**TASK TO COMPLETE:** From the entries below, reproduce exactly the line containing "def endSent (p", the line containing "def completeFrame (p", and every line in between, with nothing added.

----

-- ==== Sys2Proof/Machine/Reception.lean ====
section
/-! DEFINITION. Reception (R5, R22, R23): taking the cells of a frame as its bytes arrive, losing a reception, and the
end of one; the sorting of received frames by type code (R6, R7). -/

namespace Sys2Proof.Machine

/-- Set a port's reception. -/
def setRx (p : Port) (r : Reception) (s : State) : State := onPorts (Ports.modUnit p (fun u => { u with rx := r })) s

/-- One rx discard of a port. -/
def rxDiscard (p : Port) (s : State) : State := onPorts (Ports.count p PortCounters.rxDiscard) s

/-- Return cells that never became a stored frame (R22, R23). -/
def giveBackCells (chain : List Nat) (s : State) : State := onHub (Hub.giveBack s.sender [] chain) s

/-- A reception on `p` needs one more cell (R22): the top of the stack; or, with the stack empty, the frame is discarded
(NO_CELLS), its cells go back and the rest of it is dropped. -/
def needCell (p : Port) (chain : List Nat) (s : State) : State :=
  match s.hub.cells.pop with
  | none => setRx p .dropping (giveBackCells chain (rxDiscard p (tally .noCells s)))
  | some (x, c) =>
    let e := c.testEnter
    setRx p (.taking (chain ++ [x])) (onHub (Hub.noteEntered s.sender e.2) { s with hub := { s.hub with cells := e.1 } })

/-- The chain a reception has taken. -/
def Reception.chain : Reception → List Nat
  | .taking c => c
  | _ => []

/-- A byte arrives on `p` that needs a new cell (R22). -/
def takeOneCell (p : Port) (s : State) : State :=
  match (s.ports.unitOf p).rx with
  | .idle => needCell p [] s
  | .taking chain => needCell p chain s
  | .dropping => s

/-- Take the cells a reception still needs, up to `n` of them. -/
def takeMissing (p : Port) : Nat → State → State
  | 0, s => s
  | n + 1, s => takeMissing p n (takeOneCell p s)

/-- The end of a reception of `L` bytes on `p`: the cells it still needs are taken. Where it has been discarded
(NO_CELLS) the chain is absent. The reception is over either way. -/
def endReception (p : Port) (L : Nat) (s : State) : Option (List Nat) × State :=
  let s1 := takeMissing p (cellsFor L - ((s.ports.unitOf p).rx.chain).length) s
  match (s1.ports.unitOf p).rx with
  | .dropping => (none, setRx p .idle s1)
  | r => (some r.chain, setRx p .idle s1)

/-- Whether a frame of `L` bytes can end on `p`: the port is UP, and the reception has not taken more cells than L
bytes need. -/
def canEnd (p : Port) (L : Nat) (s : State) : Bool :=
  decide ((s.ports.unitOf p).link = .up) && decide (((s.ports.unitOf p).rx.chain).length ≤ cellsFor L)

/-- A frame that fails its receive checks, or is valid nowhere (R5, R6, R22): discarded (WIRE), its cells returned. -/
def discardWire (p : Port) (chain : List Nat) (s : State) : State :=
  giveBackCells chain (rxDiscard p (tally .wire s))

/-- A frame in reception is lost when its port goes DOWN or at a warm reset (R1, R22): discarded (WIRE), its cells
pushed back. One already discarded (NO_CELLS) is only dropped. -/
def loseReception (p : Port) (s : State) : State :=
  match (s.ports.unitOf p).rx with
  | .idle => s
  | .dropping => setRx p .idle s
  | .taking chain => discardWire p chain (setRx p .idle s)

/-- The kind of a received frame by its type code (R24, R189). -/
def kindOfType (t : Nat) : FrameKind :=
  if t = typeIPv4 then .network else if t = typeMgmt then .management else .link

/-- The network address by which a frame is classified, or none for a link frame (R84, R86). -/
def netAddr (f : List Byte) (up : Bool) : Option NetAddr :=
  if typeOf f = typeIPv4 then some (if up then netDstOf f else netSrcOf f) else none

/-- Store a received frame (R20, R24): its bytes in its cells, its record with no reference yet, and the rx counters of
its port (R8). -/
def storeFrame (p : Port) (chain : List Nat) (f : List Byte) (s : State) : State :=
  let r : FrameRec :=
    { length := f.length, arrival := some p, kind := kindOfType (typeOf f), metered := false, chain := chain,
      refs := 0, station := none, failed := [] }
  { s with
    hub := { s.hub with cells := { s.hub.cells with
      data := s.hub.cells.data.writeChain chain f, frames := s.hub.cells.frames ++ [r] } }
    ports := s.ports.count p (fun c =>
      { c with rxFrames := c.rxFrames + 1, rxBytes := c.rxBytes + BitVec.ofNat 48 f.length }) }

/-- A frame has been received on `p` (R5, R6): what reached its end with its cells, and passed its checks, is handed to
`sort` with its chain. Nothing is received where the port is DOWN. -/
def received (p : Port) (f : List Byte) (wireOk : Bool) (sort : List Nat → State → State) (s : State) : State :=
  if canEnd p f.length s then
    match endReception p f.length s with
    | (none, s1) => s1
    | (some chain, s1) => if frameOk f wireOk then sort chain s1 else discardWire p chain s1
  else s

/-! ## Seat frames (R40 to R45) -/

/-- An origin conflict (R45, R65): the flag and the notice. -/
def originConflict (k : Fin 256) (st : Station) (attempt : Origin) (a : LinkAddr) (s : State) : State :=
  raiseNotice (.originConflict k st.origin attempt a) (onHub (Hub.flag .originConflict) s)

/-- Learning (R42): a frame from an unknown address on seat port `n`. MODEL'S CHOICE, log entry 34: at a failed creation
(R43) the flag and the TABLE_FULL notice come first, and the refused frame's cells go back after them. -/
def learn (n : Fin 32) (id : Nat) (f : List Byte) (s : State) : State :=
  if (s.table.onSeat n).length ≥ 2 then discardFrame .portCrowded (.seat n) none none id s
  else
    let d := (s.ports.seats[n]).designation.learns
    match createRecord (srcOf f) d.1 d.2 (.seat n) s with
    | (none, s1) => discardFrame .tableFull (.seat n) none none id s1
    | (some k, s1) => upwardIntake k (.seat n) id f.length (netAddr f true) (attributeFrame k id s1)
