-- ==== Sys2Proof/Machine/Transmit.lean ====
section
/-! DEFINITION. Transmission (R9, R10): starting a frame with its check codes tested, failed starts and withdrawal
(R29), the choice of each kind of port (R9, R145 to R147), completion, and abort. -/

namespace Sys2Proof.Machine

/-- Set a port's transmission in progress. -/
def setTx (p : Port) (t : Option Transmission) (s : State) : State := onPorts (Ports.modUnit p (fun u => { u with tx := t })) s

/-! ## Withdrawal and failed starts (R29) -/

/-- Withdraw a frame from a seat port's egress queue. -/
def withdrawSeat (id : Nat) (n : Fin 32) (s : State) : State :=
  let q := (s.ports.seats[n]).egress
  discardEntries .memory (some (.seat n)) (q.filter (fun j => decide (j = id)))
    (onPorts (Ports.modSeat n (fun p => { p with egress := q.filter (fun j => decide (j ≠ id)) })) s)

/-- Withdraw a frame from a radio's egress queue. -/
def withdrawRadio (id : Nat) (w : Fin 4) (s : State) : State :=
  let q := (s.ports.radios[w]).egress
  discardEntries .memory (some (.radio w)) ((q.map (·.id)).filter (fun j => decide (j = id)))
    (onPorts (Ports.modRadio w (fun p => { p with egress := q.filter (fun e => decide (e.id ≠ id)) })) s)

/-- Withdraw a frame from the transit queue toward an end, whose fall may bring a release (R14). -/
def withdrawTransit (id : Nat) (x : End) (s : State) : State :=
  let q := (s.ports.endOf x).transit
  let mine := q.filter (fun j => decide (j = id))
  let s1 := discardEntries .memory (some (.backbone x)) mine
    (onPorts (Ports.modEnd x (fun e => { e with transit := q.filter (fun j => decide (j ≠ id)) })) s)
  if mine.isEmpty then s1 else afterFall x s1

/-- Withdraw a frame from the onboard queue and from the upward queue of the station it names, whose run ends where this
empties its queue (R142, R144). -/
def withdrawUpward (id : Nat) (s : State) : State :=
  let mineOn := s.up.onboard.filter (fun j => decide (j = id))
  let owner := s.hub.cells.owner id
  let mineUp := match owner.bind (fun k => s.station? k) with
    | some st => st.upq.filter (fun j => decide (j = id))
    | none => []
  discardEntries .memory none (mineOn ++ mineUp)
    { s with
      up := { s.up with
        onboard := s.up.onboard.filter (fun j => decide (j ≠ id))
        run := match owner.bind (fun k => (s.station? k).map (fun st => (k, st))) with
          | some (k, st) => runOnQueue k (st.upq.filter (fun j => decide (j ≠ id))) s.up.run
          | none => s.up.run }
      table := s.table.modStation? owner (fun st => { st with upq := st.upq.filter (fun j => decide (j ≠ id)) }) }

/-- Withdraw a request from the input queue: it gets no reply (R29). -/
def withdrawInput (id : Nat) (s : State) : State :=
  let q := s.hub.mgmt.input
  discardEntries .memory none ((q.map (·.id)).filter (fun j => decide (j = id)))
    { s with hub := { s.hub with mgmt := { s.hub.mgmt with input := q.filter (fun e => decide (e.id ≠ id)) } } }

/-- Withdraw a frame from every queue that still holds it (R29, step 2). -/
def withdraw (id : Nat) (s : State) : State :=
  let s1 := (List.finRange 32).foldl (fun s n => withdrawSeat id n s) s
  let s2 := (List.finRange 4).foldl (fun s w => withdrawRadio id w s) s1
  let s3 := withdrawTransit id .bb (withdrawTransit id .ba s2)
  withdrawInput id (withdrawUpward id s3)

/-- A start of `f` on `p` has failed (R29): its entry is discarded (MEMORY), the frame is withdrawn everywhere, and
MEMORY_ERROR is raised. `bad` are the cells that gave a multi-bit error. -/
def failStart (p : Port) (f : FrameRec) (bad : List Nat) (s : State) : State :=
  raiseNotice (.memoryError (bad.headD 0) bad.length f.kind p)
    (withdraw f.id (discardEntry .memory (some p) f.id s))

/-- Start the frame `id` on `p` as the transmission `t`: its cells are read and tested (R9, R27). The first part says
whether the start stands. The entry has left its queue already. -/
def tryStart (p : Port) (id : Nat) (t : Transmission) (s : State) : Bool × State :=
  match s.hub.cells.frame? id with
  | none => (false, s)
  | some f =>
    let r := s.hub.readFrame f (some p)
    if r.1.isEmpty then (true, setTx p (some t) { s with hub := r.2 })
    else (false, failStart p f r.1 { s with hub := r.2 })

/-- Start the BUILT reply of slot `k` on `p`; a failed start frees the slot with no reply sent (R30, R173). -/
def startReply (p : Port) (k : Fin 4) (s : State) : Bool × State :=
  match s.hub.mgmt.slots[k] with
  | .built h id =>
    let s1 := { s with hub := { s.hub with mgmt := { s.hub.mgmt with
      slots := s.hub.mgmt.slots.set k (.sending h id),
      builtOrder := s.hub.mgmt.builtOrder.filter (fun j => decide (j ≠ k)) } } }
    let r := tryStart p id (.reply id k) s1
    if r.1 then r else (false, onHub (Hub.freeSlot k) r.2)
  | _ => (false, s)

/-- Start the head of the notice queue on `p`, addressed to the report address in force (R176); when it has left the
queue, NOTICES_LOST is tried (R177). -/
def startNotice (p : Port) (id : Nat) (dest : LinkAddr) (s : State) : Bool × State :=
  let s1 := { s with hub := { s.hub with mgmt := { s.hub.mgmt with notices := s.hub.mgmt.notices.tail } } }
  let r := tryStart p id (.notice id dest) s1
  if r.1 then
    (true, onHub (fun h => let q := h.reportLost r.2.sender; q.1.noteEntered r.2.sender q.2) r.2)
  else r

/-! ## What each port starts -/

/-- A seat port (R9): a waiting reply first, then the head of its egress queue; a failed start goes on to the next
candidate. `fuel` bounds the failed starts: each takes one frame out of every queue. -/
def startSeat : Nat → Fin 32 → State → State
  | 0, _, s => s
  | fuel + 1, n, s =>
    match repliesFor s.hub.mgmt (.seat n) with
    | k :: _ =>
      let r := startReply (.seat n) k s
      if r.1 then r.2 else startSeat fuel n r.2
    | [] =>
      match (s.ports.seats[n]).egress with
      | [] => s
      | id :: rest =>
        let r := tryStart (.seat n) id (.frame id) (onPorts (Ports.modSeat n (fun q => { q with egress := rest })) s)
        if r.1 then r.2 else startSeat fuel n r.2

/-- A radio link (R9, R73, R74): its head order first, then the head of its egress queue. -/
def startRadio : Nat → Fin 4 → State → State
  | 0, _, s => s
  | fuel + 1, w, s =>
    match (s.ports.radios[w]).orders with
    | o :: rest => setTx (.radio w) (some (.order o)) (onPorts (Ports.modRadio w (fun q => { q with orders := rest })) s)
    | [] =>
      match (s.ports.radios[w]).egress with
      | [] => s
      | e :: rest =>
        let r := tryStart (.radio w) e.id (.radioFrame e.id e.index)
          (onPorts (Ports.modRadio w (fun q => { q with egress := rest })) s)
        if r.1 then r.2 else startRadio fuel w r.2

/-- The head of the transit queue toward `x` leaves it for a transmission; the fall may bring a release (R146). -/
def takeTransit (x : End) (rest : List Nat) (s : State) : State :=
  afterFall x (onPorts (Ports.modEnd x (fun e => { e with transit := rest })) s)

/-- Whether transit is chosen where transit and local both have something (R146). -/
def transitChosen (n : Nat) (e : BackboneEnd) : Bool := if n = 0 then !e.lastTransit else decide (e.streak < n)

/-- The arbitration state of the lead end after a transit grant (R146). -/
def BackboneEnd.afterTransit (localHad : Bool) (e : BackboneEnd) : BackboneEnd :=
  { e with streak := if localHad then min (e.streak + 1) 7 else 0, lastTransit := true }

/-- The arbitration state of the lead end after a local grant (R146). -/
def BackboneEnd.afterLocal (e : BackboneEnd) : BackboneEnd := { e with streak := 0, lastTransit := false }

/-- Step 4 of the lead end's choice (R146): the frame chosen and the state with its grant made, or none. -/
def chooseShared (x : End) (s : State) : Option (Nat × State) :=
  let e := s.ports.endOf x
  let localHad := (localPick s).isSome
  match e.transit with
  | id :: rest =>
    if localHad && !transitChosen s.sched.params.n e then
      (grantLocal s).map (fun r => (r.1, onPorts (Ports.modEnd x BackboneEnd.afterLocal) r.2))
    else some (id, takeTransit x rest (onPorts (Ports.modEnd x (BackboneEnd.afterTransit localHad)) s))
  | [] => (grantLocal s).map (fun r => (r.1, onPorts (Ports.modEnd x BackboneEnd.afterLocal) r.2))

/-- The notice a lead end may send (R145, R176): the head of the queue, to the report address in force. -/
def noticeFor (x : End) (s : State) : Option (Nat × LinkAddr) :=
  if s.consist.lead = some x then
    match s.hub.mgmt.notices, s.hub.mgmt.reportAddr with
    | id :: _, some dest => some (id, dest)
    | _, _ => none
  else none

/-- The last source of an end (R145 step 4, R147 step 3): shared with local frames on the lead end, transit alone on the
other. -/
def chooseLast (x : End) (s : State) : Option (Nat × State) :=
  if s.consist.lead = some x then chooseShared x s
  else
    match (s.ports.endOf x).transit with
    | [] => none
    | id :: rest => some (id, takeTransit x rest s)

/-- A backbone end that is not held (R145, R147): replies, the head notice on the lead end, then the last source. -/
def startEnd : Nat → End → State → State
  | 0, _, s => s
  | fuel + 1, x, s =>
    match repliesFor s.hub.mgmt (.backbone x) with
    | k :: _ =>
      let r := startReply (.backbone x) k s
      if r.1 then r.2 else startEnd fuel x r.2
    | [] =>
      match noticeFor x s with
      | some (id, dest) =>
        let r := startNotice (.backbone x) id dest s
        if r.1 then r.2 else startEnd fuel x r.2
      | none =>
        match chooseLast x s with
        | none => s
        | some (id, s1) =>
          let r := tryStart (.backbone x) id (.frame id) s1
          if r.1 then r.2 else startEnd fuel x r.2

/-- What a port starts when it is UP and idle (R9): a backbone end sends its pending hold frame first, held or not, and
nothing else while it is held (R16). -/
def startPort (p : Port) (s : State) : State :=
  let fuel := s.hub.cells.frames.length + 1
  match p with
  | .seat n => startSeat fuel n s
  | .radio w => startRadio fuel w s
  | .backbone x =>
    match (s.ports.endOf x).pendingHold with
    | some d =>
      setTx (.backbone x) (some (.hold d)) (onPorts (Ports.modEnd x (fun e => { e with pendingHold := none })) s)
    | none => if (s.ports.endOf x).heldUntil.isSome then s else startEnd fuel x s

/-! ## Completion and abort (R10) -/

/-- Count a completed transmission of L bytes (R8). -/
def PortCounters.sent (L : Nat) (c : PortCounters) : PortCounters :=
  { c with txFrames := c.txFrames + 1, txBytes := c.txBytes + BitVec.ofNat 48 L }

/-- The station that a frame on a backbone end is an upward frame of, if it is one (R52). -/
def upwardOwner (p : Port) (id : Nat) (s : State) : Option (Fin 256) :=
  match p with
  | .backbone _ => s.hub.cells.owner id
  | _ => none

/-- Whether a stored frame is metered. -/
def isMetered (s : State) (id : Nat) : Bool := ((s.hub.cells.frame? id).map (·.metered)).getD false

/-- The allowance charge of a completed frame of L bytes (R96): a metered frame of a record is charged. -/
def chargeCompleted (owner : Option (Fin 256)) (metered : Bool) (L : Nat) (s : State) : State :=
  match owner with
  | some k => if metered then charge k .up L s else s
  | none => s

/-- Free the LEAVING record whose frame has ended (R56). -/
def settleOwner (k : Option (Fin 256)) (s : State) : State :=
  match k with
  | some j => freeIfLeaving j s
  | none => s

/-- The end of a completed transmission on its port (R10): the port is idle, counts the frame, and drops the
transmission's reference. -/
def endSent (p : Port) (id : Nat) (s : State) : State :=
  onHub (Hub.dropRef s.sender id) (onPorts (Ports.count p (PortCounters.sent (frameLength s id))) (setTx p none s))

/-- The transmission of a stored frame on `p` completes (R10, R56, R96, R149): counted, its reference dropped, then
charged, and then a LEAVING record freed. What the charge needs of the frame is read before the frame is freed. -/
def completeFrame (p : Port) (id : Nat) (s : State) : State :=
  let owner := upwardOwner p id s
  settleOwner owner (chargeCompleted owner (isMetered s id) (frameLength s id) (endSent p id s))

/-- The transmission of a reply completes (R10, R173): counted, its reference dropped, and then its slot FREE. -/
def completeReply (p : Port) (id : Nat) (k : Fin 4) (s : State) : State := onHub (Hub.freeSlot k) (endSent p id s)

/-- A hold frame has been sent (R15): counted in holds sent or releases sent. -/
def BackboneEnd.countHold (d : Nat) (e : BackboneEnd) : BackboneEnd :=
  if d = 0 then { e with releasesSent := e.releasesSent + 1 } else { e with holdsSent := e.holdsSent + 1 }

/-- A hold frame's transmission completes on `p`. -/
def completeHold (p : Port) (d : Nat) (s : State) : State :=
  match p with
  | .backbone x => onPorts (Ports.modEnd x (BackboneEnd.countHold d)) (setTx p none s)
  | _ => setTx p none s

/-- An order's transmission completes on `p` (R73). -/
def completeOrder (p : Port) (s : State) : State :=
  match p with
  | .radio w => onPorts (Ports.modRadio w (fun q => { q with ordersSent := q.ordersSent + 1 })) (setTx p none s)
  | _ => setTx p none s

/-- The transmission in progress on `p` completes (R10). -/
def completeTx (p : Port) (t : Transmission) (s : State) : State :=
  match t with
  | .frame id => completeFrame p id s
  | .radioFrame id _ => completeFrame p id s
  | .reply id k => completeReply p id k s
  | .notice id _ => completeFrame p id s
  | .hold d => completeHold p d s
  | .order _ => completeOrder p s

/-- The transmission of the stored frame `id` on `p` is aborted (R8, R10): counted ABORTED in the tally, one tx drop of
`p`, and one rx discard of the port the frame was received on (log entry 5). -/
def countAborted (p : Port) (id : Nat) (s : State) : State :=
  { s with
    hub := s.hub.tally .aborted
    ports := ((s.ports.modUnit p (fun u => { u with tx := none })).count p PortCounters.txDrop).count?
      (s.hub.cells.rxPort id) PortCounters.rxDiscard }

/-- The transmission in progress on `p`, if there is one, is aborted because the port goes DOWN (R2 to R4, R10): a reply
frees its slot, a record that was LEAVING for the frame is freed, an order or hold frame is lost uncounted. -/
def abortTx (p : Port) (s : State) : State :=
  match (s.ports.unitOf p).tx with
  | none => s
  | some (.hold _) => setTx p none s
  | some (.order _) => setTx p none s
  | some (.reply id k) => onHub (fun h => (Hub.dropRef s.sender id h).freeSlot k) (countAborted p id s)
  | some (.notice id _) => onHub (Hub.dropRef s.sender id) (countAborted p id s)
  | some (.radioFrame id _) => onHub (Hub.dropRef s.sender id) (countAborted p id s)
  | some (.frame id) => settleOwner (upwardOwner p id s) (onHub (Hub.dropRef s.sender id) (countAborted p id s))

end Sys2Proof.Machine
end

----

**TASK RESPONSE:**
def endSent (p : Port) (id : Nat) (s : State) : State :=
  onHub (Hub.dropRef s.sender id) (onPorts (Ports.count p (PortCounters.sent (frameLength s id))) (setTx p none s))

/-- The transmission of a stored frame on `p` completes (R10, R56, R96, R149): counted, its reference dropped, then
charged, and then a LEAVING record freed. What the charge needs of the frame is read before the frame is freed. -/
def completeFrame (p : Port) (id : Nat) (s : State) : State :=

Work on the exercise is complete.